= Task material =
......
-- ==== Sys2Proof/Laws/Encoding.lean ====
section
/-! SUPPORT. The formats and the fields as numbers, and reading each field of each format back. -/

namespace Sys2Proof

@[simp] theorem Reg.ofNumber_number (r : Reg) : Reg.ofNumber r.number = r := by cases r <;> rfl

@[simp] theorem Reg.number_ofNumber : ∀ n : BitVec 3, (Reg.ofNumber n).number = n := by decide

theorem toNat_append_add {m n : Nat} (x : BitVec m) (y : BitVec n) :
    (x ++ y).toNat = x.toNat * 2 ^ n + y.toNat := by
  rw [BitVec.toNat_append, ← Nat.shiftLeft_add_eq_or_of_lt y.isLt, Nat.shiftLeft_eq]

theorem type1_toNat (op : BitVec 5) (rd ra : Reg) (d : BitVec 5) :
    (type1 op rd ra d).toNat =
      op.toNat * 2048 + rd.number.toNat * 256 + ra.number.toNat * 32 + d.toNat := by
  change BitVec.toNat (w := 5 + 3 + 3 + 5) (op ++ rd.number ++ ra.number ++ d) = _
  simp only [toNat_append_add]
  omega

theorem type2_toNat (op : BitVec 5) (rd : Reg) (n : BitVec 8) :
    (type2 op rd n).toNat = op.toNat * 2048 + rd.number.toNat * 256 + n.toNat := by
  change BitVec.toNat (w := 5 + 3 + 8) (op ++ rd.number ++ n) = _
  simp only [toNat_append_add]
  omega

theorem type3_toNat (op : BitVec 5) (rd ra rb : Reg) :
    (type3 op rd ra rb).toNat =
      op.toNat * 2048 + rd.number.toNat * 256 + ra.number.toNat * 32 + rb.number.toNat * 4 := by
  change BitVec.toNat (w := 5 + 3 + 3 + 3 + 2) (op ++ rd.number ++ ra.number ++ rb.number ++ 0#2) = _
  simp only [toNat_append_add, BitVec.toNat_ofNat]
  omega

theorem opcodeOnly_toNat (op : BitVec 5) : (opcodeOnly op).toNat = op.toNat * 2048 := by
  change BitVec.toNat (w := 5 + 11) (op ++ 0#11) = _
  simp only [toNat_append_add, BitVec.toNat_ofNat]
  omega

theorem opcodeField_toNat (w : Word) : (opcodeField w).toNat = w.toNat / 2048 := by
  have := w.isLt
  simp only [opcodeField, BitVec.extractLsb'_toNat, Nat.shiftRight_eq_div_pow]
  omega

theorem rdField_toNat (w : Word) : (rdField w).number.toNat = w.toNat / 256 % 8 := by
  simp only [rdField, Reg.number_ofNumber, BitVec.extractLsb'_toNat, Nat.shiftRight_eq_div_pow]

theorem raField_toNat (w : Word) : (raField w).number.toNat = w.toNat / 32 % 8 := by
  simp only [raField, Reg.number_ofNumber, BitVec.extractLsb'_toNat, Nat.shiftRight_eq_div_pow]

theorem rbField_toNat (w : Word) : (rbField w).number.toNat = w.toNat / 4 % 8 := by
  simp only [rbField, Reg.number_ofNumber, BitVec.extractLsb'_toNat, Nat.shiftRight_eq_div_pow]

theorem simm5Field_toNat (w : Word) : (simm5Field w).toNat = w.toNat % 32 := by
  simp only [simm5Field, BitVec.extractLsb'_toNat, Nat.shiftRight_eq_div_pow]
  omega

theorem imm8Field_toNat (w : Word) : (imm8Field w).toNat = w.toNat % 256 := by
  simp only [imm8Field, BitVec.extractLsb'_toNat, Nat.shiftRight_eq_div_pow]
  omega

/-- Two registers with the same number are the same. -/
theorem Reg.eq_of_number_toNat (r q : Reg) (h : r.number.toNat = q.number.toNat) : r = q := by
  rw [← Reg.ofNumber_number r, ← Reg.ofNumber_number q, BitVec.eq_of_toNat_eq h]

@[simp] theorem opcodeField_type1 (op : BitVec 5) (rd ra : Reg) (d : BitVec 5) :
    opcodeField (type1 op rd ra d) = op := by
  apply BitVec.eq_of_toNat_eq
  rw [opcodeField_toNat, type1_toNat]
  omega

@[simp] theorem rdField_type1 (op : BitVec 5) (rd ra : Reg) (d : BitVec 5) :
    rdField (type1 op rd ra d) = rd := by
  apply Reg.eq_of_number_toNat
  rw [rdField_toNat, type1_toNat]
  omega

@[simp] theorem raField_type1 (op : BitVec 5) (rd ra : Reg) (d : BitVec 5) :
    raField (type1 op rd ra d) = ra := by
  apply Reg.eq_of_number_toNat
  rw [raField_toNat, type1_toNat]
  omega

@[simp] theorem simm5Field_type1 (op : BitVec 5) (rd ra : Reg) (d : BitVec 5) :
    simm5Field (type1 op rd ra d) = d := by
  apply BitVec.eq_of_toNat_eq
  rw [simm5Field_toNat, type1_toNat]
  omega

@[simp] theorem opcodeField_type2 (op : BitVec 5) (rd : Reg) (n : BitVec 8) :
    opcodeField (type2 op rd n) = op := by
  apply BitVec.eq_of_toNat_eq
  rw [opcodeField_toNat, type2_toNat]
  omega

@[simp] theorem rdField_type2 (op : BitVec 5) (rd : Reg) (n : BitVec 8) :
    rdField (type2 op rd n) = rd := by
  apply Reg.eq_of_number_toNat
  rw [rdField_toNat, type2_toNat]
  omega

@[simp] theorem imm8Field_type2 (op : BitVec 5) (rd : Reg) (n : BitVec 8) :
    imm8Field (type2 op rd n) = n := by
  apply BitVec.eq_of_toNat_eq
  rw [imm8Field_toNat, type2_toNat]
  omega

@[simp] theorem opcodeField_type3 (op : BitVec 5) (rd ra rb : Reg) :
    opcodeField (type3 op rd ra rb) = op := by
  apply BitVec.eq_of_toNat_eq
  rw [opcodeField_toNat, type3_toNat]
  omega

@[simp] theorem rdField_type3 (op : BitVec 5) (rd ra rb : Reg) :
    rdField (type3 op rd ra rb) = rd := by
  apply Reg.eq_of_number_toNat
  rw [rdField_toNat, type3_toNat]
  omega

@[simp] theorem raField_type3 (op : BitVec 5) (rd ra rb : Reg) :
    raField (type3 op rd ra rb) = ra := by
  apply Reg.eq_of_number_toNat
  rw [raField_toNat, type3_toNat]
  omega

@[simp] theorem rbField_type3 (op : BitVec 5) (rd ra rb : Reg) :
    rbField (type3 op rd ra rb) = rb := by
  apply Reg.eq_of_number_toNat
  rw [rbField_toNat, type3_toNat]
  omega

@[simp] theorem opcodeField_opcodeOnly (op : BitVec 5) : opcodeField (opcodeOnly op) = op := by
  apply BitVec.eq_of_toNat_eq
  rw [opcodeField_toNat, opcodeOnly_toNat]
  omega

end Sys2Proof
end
......
= Activity =
Using the same words as the original, repeat the records above.

= Task result =
-- ==== Sys2Proof/Laws/Encoding.lean ====
section
/-! SUPPORT. The formats and the fields as numbers, and reading each field of each format back. -/

namespace Sys2Proof

@[simp] theorem Reg.ofNumber_number (r : Reg) : Reg.ofNumber r.number = r := by cases r <;> rfl

@[simp] theorem Reg.number_ofNumber : ∀ n : BitVec 3, (Reg.ofNumber n).number = n := by decide

theorem toNat_append_add {m n : Nat} (x : BitVec m) (y : BitVec n) :
    (x ++ y).toNat = x.toNat * 2 ^ n + y.toNat := by
  rw [BitVec.toNat_append, ← Nat.shiftLeft_add_eq_or_of_lt y.isLt, Nat.shiftLeft_eq]

theorem type1_toNat (op : BitVec 5) (rd ra : Reg) (d : BitVec 5) :
    (type1 op rd ra d).toNat =
      op.toNat * 2048 + rd.number.toNat * 256 + ra.number.toNat * 32 + d.toNat := by
  change BitVec.toNat (w := 5 + 3 + 3 + 5) (op ++ rd.number ++ ra.number ++ d) = _
  simp only [toNat_append_add]
  omega

theorem type2_toNat (op : BitVec 5) (rd : Reg) (n : BitVec 8) :
    (type2 op rd n).toNat = op.toNat * 2048 + rd.number.toNat * 256 + n.toNat := by
  change BitVec.toNat (w := 5 + 3 + 8) (op ++ rd.number ++ n) = _
  simp only [toNat_append_add]
  omega

theorem type3_toNat (op : BitVec 5) (rd ra rb : Reg) :
    (type3 op rd ra rb).toNat =
      op.toNat * 2048 + rd.number.toNat * 256 + ra.number.toNat * 32 + rb.number.toNat * 4 := by
  change BitVec.toNat (w := 5 + 3 + 3 + 3 + 2) (op ++ rd.number ++ ra.number ++ rb.number ++ 0#2) = _
  simp only [toNat_append_add, BitVec.toNat_ofNat]
  omega

theorem opcodeOnly_toNat (op : BitVec 5) : (opcodeOnly op).toNat = op.toNat * 2048 := by
  change BitVec.toNat (w := 5 + 11) (op ++ 0#11) = _
  simp only [toNat_append_add, BitVec.toNat_ofNat]
  omega

theorem opcodeField_toNat (w : Word) : (opcodeField w).toNat = w.toNat / 2048 := by
  have := w.isLt
  simp only [opcodeField, BitVec.extractLsb'_toNat, Nat.shiftRight_eq_div_pow]
  omega

theorem rdField_toNat (w : Word) : (rdField w).number.toNat = w.toNat / 256 % 8 := by
  simp only [rdField, Reg.number_ofNumber, BitVec.extractLsb'_toNat, Nat.shiftRight_eq_div_pow]

theorem raField_toNat (w : Word) : (raField w).number.toNat = w.toNat / 32 % 8 := by
  simp only [raField, Reg.number_ofNumber, BitVec.extractLsb'_toNat, Nat.shiftRight_eq_div_pow]

theorem rbField_toNat (w : Word) : (rbField w).number.toNat = w.toNat / 4 % 8 := by
  simp only [rbField, Reg.number_ofNumber, BitVec.extractLsb'_toNat, Nat.shiftRight_eq_div_pow]

theorem simm5Field_toNat (w : Word) : (simm5Field w).toNat = w.toNat % 32 := by
  simp only [simm5Field, BitVec.extractLsb'_toNat, Nat.shiftRight_eq_div_pow]
  omega

theorem imm8Field_toNat (w : Word) : (imm8Field w).toNat = w.toNat % 256 := by
  simp only [imm8Field, BitVec.extractLsb'_toNat, Nat.shiftRight_eq_div_pow]
  omega

/-- Two registers with the same number are the same. -/
theorem Reg.eq_of_number_toNat (r q : Reg) (h : r.number.toNat = q.number.toNat) : r = q := by
  rw [← Reg.ofNumber_number r, ← Reg.ofNumber_number q, BitVec.eq_of_toNat_eq h]

@[simp] theorem opcodeField_type1 (op : BitVec 5) (rd ra : Reg) (d : BitVec 5) :
    opcodeField (type1 op rd ra d) = op := by
  apply BitVec.eq_of_toNat_eq
  rw [opcodeField_toNat, type1_toNat]
  omega

@[simp] theorem rdField_type1 (op : BitVec 5) (rd ra : Reg) (d : BitVec 5) :
    rdField (type1 op rd ra d) = rd := by
  apply Reg.eq_of_number_toNat
  rw [rdField_toNat, type1_toNat]
  omega

@[simp] theorem raField_type1 (op : BitVec 5) (rd ra : Reg) (d : BitVec 5) :
    raField (type1 op rd ra d) = ra := by
  apply Reg.eq_of_number_toNat
  rw [raField_toNat, type1_toNat]
  omega

@[simp] theorem simm5Field_type1 (op : BitVec 5) (rd ra : Reg) (d : BitVec 5) :
    simm5Field (type1 op rd ra d) = d := by
  apply BitVec.eq_of_toNat_eq
  rw [simm5Field_toNat, type1_toNat]
  omega

@[simp] theorem opcodeField_type2 (op : BitVec 5) (rd : Reg) (n : BitVec 8) :
    opcodeField (type2 op rd n) = op := by
  apply BitVec.eq_of_toNat_eq
  rw [opcodeField_toNat, type2_toNat]
  omega

@[simp] theorem rdField_type2 (op : BitVec 5) (rd : Reg) (n : BitVec 8) :
    rdField (type2 op rd n) = rd := by
  apply Reg.eq_of_number_toNat
  rw [rdField_toNat, type2_toNat]
  omega

@[simp] theorem imm8Field_type2 (op : BitVec 5) (rd : Reg) (n : BitVec 8) :
    imm8Field (type2 op rd n) = n := by
  apply BitVec.eq_of_toNat_eq
  rw [imm8Field_toNat, type2_toNat]
  omega

@[simp] theorem opcodeField_type3 (op : BitVec 5) (rd ra rb : Reg) :
    opcodeField (type3 op rd ra rb) = op := by
  apply BitVec.eq_of_toNat_eq
  rw [opcodeField_toNat, type3_toNat]
  omega

@[simp] theorem rdField_type3 (op : BitVec 5) (rd ra rb : Reg) :
    rdField (type3 op rd ra rb) = rd := by
  apply Reg.eq_of_number_toNat
  rw [rdField_toNat, type3_toNat]
  omega

@[simp] theorem raField_type3 (op : BitVec 5) (rd ra rb : Reg) :
    raField (type3 op rd ra rb) = ra := by
  apply Reg.eq_of_number_toNat
  rw [raField_toNat, type3_toNat]
  omega

@[simp] theorem rbField_type3 (op : BitVec 5) (rd ra rb : Reg) :
    rbField (type3 op rd ra rb) = rb := by
  apply Reg.eq_of_number_toNat
  rw [rbField_toNat, type3_toNat]
  omega

@[simp] theorem opcodeField_opcodeOnly (op : BitVec 5) : opcodeField (opcodeOnly op) = op := by
  apply BitVec.eq_of_toNat_eq
  rw [opcodeField_toNat, opcodeOnly_toNat]
  omega

end Sys2Proof
end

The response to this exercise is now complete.